ECE1254H - Modeling of multiphysics systems

Blood flow visualization 

Blood flow simulation (Argonne National Labs)

Course description

The course deals with the modeling and simulation of physical systems. It introduces the fundamental techniques to generate and solve the equations of a static or dynamic system. Special attention is devoted to complexity issues and to model order reduction methods, presented as a systematic way to simulate highly-complex systems with acceptable computational cost. Examples from multiple disciplines are considered, including electrical/electromagnetic engineering, structural mechanics, fluid-dynamics. Students are encouraged to work on a project related to their own research interests.

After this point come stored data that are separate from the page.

-- ==== Sys2Proof/Machine/Ports.lean ====
section
/-! DEFINITION. One step of the port view (30_encoding.md R71 to R74, 60_exceptions.md R189). -/

namespace Sys2Proof.Machine

/-- One input's event, where the input is high. -/
def raisedBy (high : Bool) (i : Instr) : List Instr := if high then [i] else []

/-- The events of a step with `rst = 0`, in the fixed order of 60_exceptions.md R189; the countdown's inputs exist only
with `HAS_TICK` (30_encoding.md R72; log entry 15). -/
def PortIn.raised (hasTick : Bool) (p : PortIn) : List Instr :=
  raisedBy p.rxIrq (.rxi p.rxData) ++ raisedBy p.txcIrq .txc ++ raisedBy (p.tickIrq && hasTick) .tick ++
    raisedBy p.takeReq .take ++ raisedBy p.sendReq (.send p.sendData) ++
    raisedBy (p.elapsedReq && hasTick) .elapsed ++ raisedBy (p.loadReq && hasTick) (.loadcd p.loadValue)

/-- "a step with no input high is the event `IDLE`" (30_encoding.md R73). -/
def PortIn.events (hasTick : Bool) (p : PortIn) : List Instr :=
  if p.raised hasTick = [] then [.idle] else p.raised hasTick

/-- The events of one step one after another, "each seeing the state left by the one before" (60_exceptions.md R189),
each operation complete within the step (92_eei_decisions.md D4; log entry 14), none held back (R184); `done` are the outputs so far. -/
def runInStep : List Instr → List Output → State → Result State
  | [], done, s => .next { s with outs := done }
  | i :: is, done, s =>
    match execWhole i s with
    | .next t => runInStep is (done ++ t.outs) t
    | .fault r => .fault r
    | .refused r => .refused r

/-- One step of the port view (30_encoding.md R73): `rst` wins (70_reset_and_hazards.md R212). -/
def portStep (p : PortIn) (s : State) : Result State :=
  if p.rst then execReset s else runInStep (p.events s.cfg.hasTick) [] s

end Sys2Proof.Machine
end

  • Automatic generation of system equations

    • Tableau method

    • modified nodal analysis

  • Solution of linear and nonlinear systems

    • LU decomposition

    • conjugate gradient method

    • sparse systems

    • Newton-Raphson method

  • Solution of dynamical systems

    • Euler and trapezoidal rule

    • accuracy, stability

  • Model order reduction of linear systems

    • proper orthogonal decomposition

    • Krylov methods

    • truncated balanced realization

    • stability/dissipativity enforcement

  • Modeling from experimental data

    • system identification

    • the Vector Fitting algorithm

    • enforcement of stability and dissipativity

  • If time permits, an overview of numerical methods to solve partial differential equations

    • Boundary element method

    • finite elements

    • FDTD

Lecture times

Tuesday 3:30-5 PT473 (Pratt Building)
Wednesday 4:30-6 PT473 (Pratt Building)
First class: January 15